Speech is indeed the default channel in hearing individuals, but it is far from fixed—the 7,000 spoken languages of the world differ vastly in phonology, morphology, and grammar, and their commonalities may have to do with human understanding of the world we live in. This common understanding includes such aspects as the serial nature of events, notions of causality and agency, theory of mind, and a general understanding of how the world works. Although evolution has shaped the brain to expedite speech as the preferred mode for communicating our thoughts, sign language functions equally well from a purely linguistic perspective.

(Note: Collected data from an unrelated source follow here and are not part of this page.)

-- ==== Sys2Proof/Tests/Slice0.lean ====
section
/-! SUPPORT. The model's own tests: ill-formed commands that WellFormed refuses, a witness for the hypotheses of each
statement's clauses, and results that the spec gives in its examples. -/

namespace Sys2Proof.Tests

open Machine Reg

-- One theorem after another: each kernel evaluation holds a thread of its own.
set_option Elab.async false

/-- The state after reset with some fields stored. -/
def st (fs : List (Field × Nat)) : State := fs.foldl (fun s e => s.put e.1 e.2) State.reset

/-- Whether a command answers a next state with a property. -/
def after (o : Out) (p : State → Bool) : Bool :=
  match o with
  | .next t => p t
  | .fault _ => false
  | .refused _ => false

/-! ### Witnesses: the machine, registers, resets, power -/

theorem test_witness_StepRunsTheFrontCommand :
    (let s := { State.reset with pending := [.powerLoss, .idcode] }; s.pending = .powerLoss :: [.idcode])
    ∧ State.reset.pending = [] ∧ State.reset.th.running = false
    ∧ (let s := { State.reset with th := { running := true } }
       s.pending = [] ∧ s.th.running = true ∧ s.th.slew = 0
       ∧ after (step s) (fun t => decide (t.th.time = 40960)) = true) := by decide +kernel

theorem test_witness_WellFormedQueuesNeverStop :
    (let s := { State.reset with pending := [.powerLoss, .idcode] }
     s.queueFits = true ∧ after (step s) (fun t => decide (t.pending = [.idcode])) = true)
    ∧ after (step { State.reset with pending := [.fuseProg .reqSig 1] }) (fun _ => true) = true := by decide +kernel

theorem test_witness_ProgrammedMarks : State.reset.fuses.marksKeys := by
  unfold Fuses.marksKeys
  decide +kernel

theorem test_witness_StoresReadBack :
    (let f := PCI_LINK.width; let g := PCI_LINK.rate
     f.hi < 32 ∧ g.hi < 32 ∧ (g.off ≠ f.off ∨ g.hi < f.lo ∨ f.hi < g.lo))
    ∧ (let d : Nat → Byte := fun _ => 0; let m : KMap Byte := [(3, 7)]
       (m.wf d = true ∧ (m.set d 3 0) = [] ∧ 0 < [(1 : Byte)].length ∧ (2 < 3 ∨ 3 + 1 ≤ 2))) := by decide +kernel

theorem test_witness_Raising :
    (31 < 32 ∧ pageDMC 7 % 4096 = 0 ∧ pageDMC 7 ≠ pageFLT ∧ pageDMC 7 ≠ pageCFG ∧ pageDMC 7 ≠ pageSCB)
    ∧ State.reset.flt.intake.length < 64
    ∧ 64 ≤ ({ State.reset with flt := { intake := List.replicate 64 0 } }).flt.intake.length
    ∧ State.reset.stamp.2 = true ∧ (st [(TH_STATUS.state, 1)]).stamp.2 = false := by decide +kernel

theorem test_witness_WritesFollowTheAccessCodes :
    let fs := fieldsAt (XCV_LN_MAINT.off 0)
    (∀ f ∈ fs, f.lo ≤ f.hi ∧ f.hi < 32) ∧ fs.Pairwise (fun f g => f.hi < g.lo ∨ g.hi < f.lo)
    ∧ (∃ f ∈ fs, f.clamp = none ∧ f.acc = .rw) ∧ (∃ f ∈ fs, f.clamp = none ∧ f.acc = .ro)
    ∧ (∃ f ∈ fieldsAt PAIR_CTRL.off, f.clamp = none ∧ f.acc = .rwl)
    ∧ (∀ f ∈ fs, 0 < f.lo ∨ f.hi < 0) := by decide +kernel

theorem test_witness_RegisterCommands :
    (pageXCV 11 + 0x20) % 4 = 0 ∧ pageXCV 11 ∉ [CLK_AON_TIME.off 0, TH_TIME.off 0, FLT_ENT.off 0]
    ∧ ((3 : Fin 5) ≠ 4 ∨ pageDMC 0 % 4 ≠ 0)
    ∧ ([pageXCV 11, pageFLT, pagePWR].all fun o => match locate (4096 * (o / 4096)) with
        | some (p, _, 0) => p.header
        | _ => false) = true := by decide +kernel

/-- All ten supplies in range, after the always-on supply. -/
def powered (fs : List (Field × Nat)) : State :=
  { (st ((PWR_SUP_STAT.ok, 1023) :: fs)) with pwr := { vaon := true, tv := true } }

theorem test_witness_PowerAndDomain :
    State.reset.pwr.vaon = false
    ∧ (State.reset.pins.perst = false ∧ State.reset.pins.por = false ∧ (powered []).pwr.vaon = true)
    ∧ (let s := { State.reset with pwr := { vaon := true } }
       s.pwr.tv = false ∧ (((st [(PWR_SUP_STAT.ok, 511)]).put (supplyBit 10) 1).allSupplies = true))
    ∧ ((powered []).pwr.tv = true ∧ (10 : Fin 11).val ≠ 0)
    ∧ (({ powered [] with pwr := { supply := true } } : State).allSupplies = true)
    ∧ (0x010 ∈ allDoms ∧ 0x130 ∈ allDoms ∧ bit (0x80000000 : Word) 31 = true ∧ bit (0x80000000 : Word) 30 = false
        ∧ State.reset.get (PWR_DOM.state 0x010) = 0 ∧ State.reset.fullLoading = false
        ∧ (powered []).closeRefusal 0x110 = none ∧ (powered []).closeRefusal 0x000 = some 1
        ∧ (powered []).closeRefusal 0x010 = some 2)
    ∧ ((st [(PWR_DOM.state 0x010, 2)]).get (PWR_DOM.state 0x010) = 2)
    ∧ ((st [(PWR_DOM.state 0x010, 3)]).get (PWR_DOM.state 0x010) = 3) := by decide +kernel

/-- R496 and R497, on the domain of DRAM controller 0. -/
theorem test_domain_closes_and_powers_off :
    after (exec (.domainClose 0x110 0x80000000) (powered [])) (fun t =>
      decide (t.get (PWR_DOM.answer 0x110) = 1 ∧ t.get (PWR_DOM.state 0x110) = 1 ∧ t.closeDone 0x110 = true)
        && after (exec (.domainPowerOff 0x110) t) fun u => decide (u.get (PWR_DOM.state 0x110) = 2)) = true := by
  decide +kernel

theorem test_witness_Resets :
    bit (0x80000000 : Word) 31 = true ∧ State.reset.is (STATUS.in_reset (blockPage .scb)) = false
    ∧ (st [(STATUS.in_reset (blockPage .se), 1)]).is (STATUS.in_reset (blockPage .se)) = true
    ∧ State.reset.cfg.flash = none
    ∧ (blockPorts (.xcv 0)).all (fun p => decide (State.reset.portState p ≠ 2)) = true := by decide +kernel

theorem test_witness_LimitsOfPowerAndVoltage :
    (15 < 16) ∧ autoRequest (some 700) false 700 = (700, false) ∧ autoRequest (some 703) false 700 = (703, true) ∧ autoRequest (some 703) true 700 = (701, true)
    ∧ autoRequest (some 702) false 700 = (702, false) ∧ clampMv 699 = 700 ∧ clampMv 851 = 850 := by decide +kernel

theorem test_witness_ThermalAndAgeing :
    (powered []).is (supplyBit 3) = true ∧ (19 : Fin 24).val ≠ 18
    ∧ after (exec (.sensorReading 23 (-440)) (powered [])) (fun t => decide (t.get (THM_SENS.fault 23) = 0)) = true
    ∧ after (exec (.sensorReading 23 1201) (powered [])) (fun t => decide (t.get (THM_SENS.fault 23) = 1)) = true
    ∧ State.reset.is (THM_SENS.fault 0) = false ∧ State.reset.pwr.trip = false
    ∧ (let s := st ((List.range 24).map fun n => (THM_SENS.fault n, 1))
       (List.range 24).all (fun n => s.is (THM_SENS.fault n)) = true ∧ s.pwr.trip = false)
    ∧ (({ State.reset with pwr := { trip := true } } : State).pwr.tripHeld = false)
    ∧ bit (0x80000000 : Word) 31 = true ∧ State.reset.age.stopped = false
    ∧ ({ State.reset with age := { stopped := true } } : State).age.stopped = true := by decide +kernel

/-- Both buses enabled, the window at register `w`. -/
def onBus (pec : Nat) (w : Word) : State :=
  (powered [(TWP_CFG.smb_en, 1), (TWP_CFG.spi_en, 1), (TWP_CFG.pec_req, pec)]).setWin .smbus
    { (State.reset.win .smbus) with word := w }

theorem test_witness_Towpath :
    ((onBus 1 0).is TWP_CFG.smb_en = true ∧ (onBus 1 0).is TWP_CFG.pec_req = true ∧ some false ≠ some true)
    ∧ (onBus 0 0).is TWP_CFG.pec_req = false ∧ (onBus 0 0).is TWP_CFG.spi_en = true
    ∧ bit (0x40000000 : Word) 30 = true ∧ bit ((onBus 0 0x80000000).win .smbus).word 31 = true
    ∧ ((onBus 0 0).win .smbus).reading = false
    ∧ (let s := (onBus 0 0).setWin .spi { pending := some (.read 4) }
       (s.win .spi).pending = some (.read 4) ∧ (7 : BitVec 4).toNat < 8 ∧ directPage 0x10000 = false)
    ∧ (onBus 0 0).transportOn .smbus = true ∧ (onBus 0 0).transportOn .spi = true
    ∧ State.reset.held = true ∧ (onBus 0 0).held = false
    ∧ (({ onBus 0 0 with pins := { perst := true } } : State).pins.perst = true) ∧ State.reset.pins.perst = false
    ∧ ((onBus 0 0).setWord TWP_ALERT_SRC.off 1).alertLow = true
    ∧ bit (1 : Word) 0 = true := by decide +kernel

theorem test_witness_Jtag :
    (powered []).jtagOn = true ∧ State.reset.jtagOn = false ∧ (powered []).jtag.held = false := by decide +kernel

theorem test_witness_FaultLog :
    (State.reset.flt.intake.length < 64)
    ∧ 64 ≤ ({ State.reset with flt := { intake := List.replicate 64 0 } } : State).flt.intake.length
    ∧ (let s := { State.reset with flt := { intake := [7] } }; s.flt.intake = 7 :: [] ∧ s.flt.dropped = 0)
    ∧ (let s := { st [(FLT_STAT.state, 2)] with flt := { backlog := [⟨none, 7⟩] } }
       s.get FLT_STAT.state = 2 ∧ s.flt.backlog ≠ [] ∧ s.flt.flushing = 0)
    ∧ ((st [(PAGE_LOCK.lock pageFLT, 1)]).locked pageFLT = true ∧ bit (0x80000000 : Word) 31 = true)
    ∧ (let s := st [(FLT_AREA_PAGES.v, 4), (FLT_CTRL.log_en, 0)]
       s.locked pageFLT = false ∧ bit (0x40000000 : Word) 31 = false ∧ bit (0x40000000 : Word) 30 = true
        ∧ s.is FLT_CTRL.log_en = false ∧ s.cfg.goldenEnd = none ∧ 4 ≤ s.get FLT_AREA_PAGES.v)
    ∧ (let s := { State.reset with flt := { flushing := 1, backlog := [⟨none, 7⟩], cur := some 0, slot := 125 } }
       s.flt.flushing ≠ 0 ∧ 0 < s.flt.flushing ∧ s.flt.flushing ≤ s.flt.backlog.length ∧ s.flt.cur.isSome = true
        ∧ s.flt.slot + s.flt.flushing + 1 ≤ 127)
    ∧ (let s := { st [(FLT_STAT.state, 2), (FLT_AREA_PAGES.v, 4)] with flt := { cur := some 3 } }
       s.get FLT_STAT.state = 2 ∧ s.pageDue ≠ none ∧ (s.logPage 0).erases < 100000)
    ∧ ((st [(FLT_STAT.state, 1)]).get FLT_STAT.state = 1)
    ∧ (State.reset.is FLT_STAT.pfw = false ∧ State.reset.cfg.flash = none ∧ State.reset.pageDue = none)
    ∧ ((st [(FLT_STAT.pfw, 1)]).is FLT_STAT.pfw = true ∧ State.reset.flt.keptOut = 0) := by decide +kernel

In my view, Chomsky was right in suggesting that the generativity of language derives from the generativity of thought. It is the manner in which generative thought is mapped on to output systems that accounts for the vast differences between individual languages, whether spoken, signed, or for that matter, written. We have been shaped through culture and evolution to give precedence to vocal output, but little is lost by using overt bodily movements, as in modern sign languages, and indeed a gestural system may have preceded a vocal one in evolution. Chomsky may have been too parsimonious in his conception of I-language as the vehicle of thought and in supposing that it is unique to humans, but that is another story.9
Michael Corballis
Iris Berent replies:
In their letters, Carol Padden and Michael Corballis raise interesting questions regarding the equipotentiality of the language faculty with respect to its channels—speech and sign—and their roles in language evolution. In this brief commentary, I will not engage with their arguments but only offer some clarifications concerning the target piece.
To set the record straight: my reference to Chomsky’s position as a minority view is strictly a descriptive observation. Much to my chagrin, Chomsky’s account of language is not broadly subscribed to in cognitive science. But scientific merit is not a popularity contest—or certainly not a short-term one. Over the long run, it has been Chomsky’s research program that has founded cognitive science and shaped its research agenda ever since. In my mind, there is no question that, just as Corballis suggests, Chomsky commands the utmost respect.
While Chomsky’s own discussion of I-language has indeed focused mostly on syntax, nothing in his framework precludes the possibility that some aspects of phonology could feature into I-language, including Universal Grammar. The algebraic amodal view of phonology I endorse is entirely in line with Chomsky’s generative tradition.
Whether this hypothesis is correct is, of course, an open empirical question. Considerations of language evolution can inform this discussion. But it is difficult to evaluate evolutionary proposals, such as the one advocated by Corballis, unless linguists can accurately characterize the present state of the language faculty. If we don’t know what language is, how can we tell how it has become?
Addressing this question requires that we combine insights from linguistic analysis, experimental investigations, and computational work. And as Padden suggests, our approach ought to be broad and inclusive. The various individuals who have responded to my piece—Padden, Corballis, and Mark Aronoff et al.—are known experts in these disciplines, and I am grateful for their comments. I hope this discussion revitalizes research efforts into the design of the language faculty in all its forms.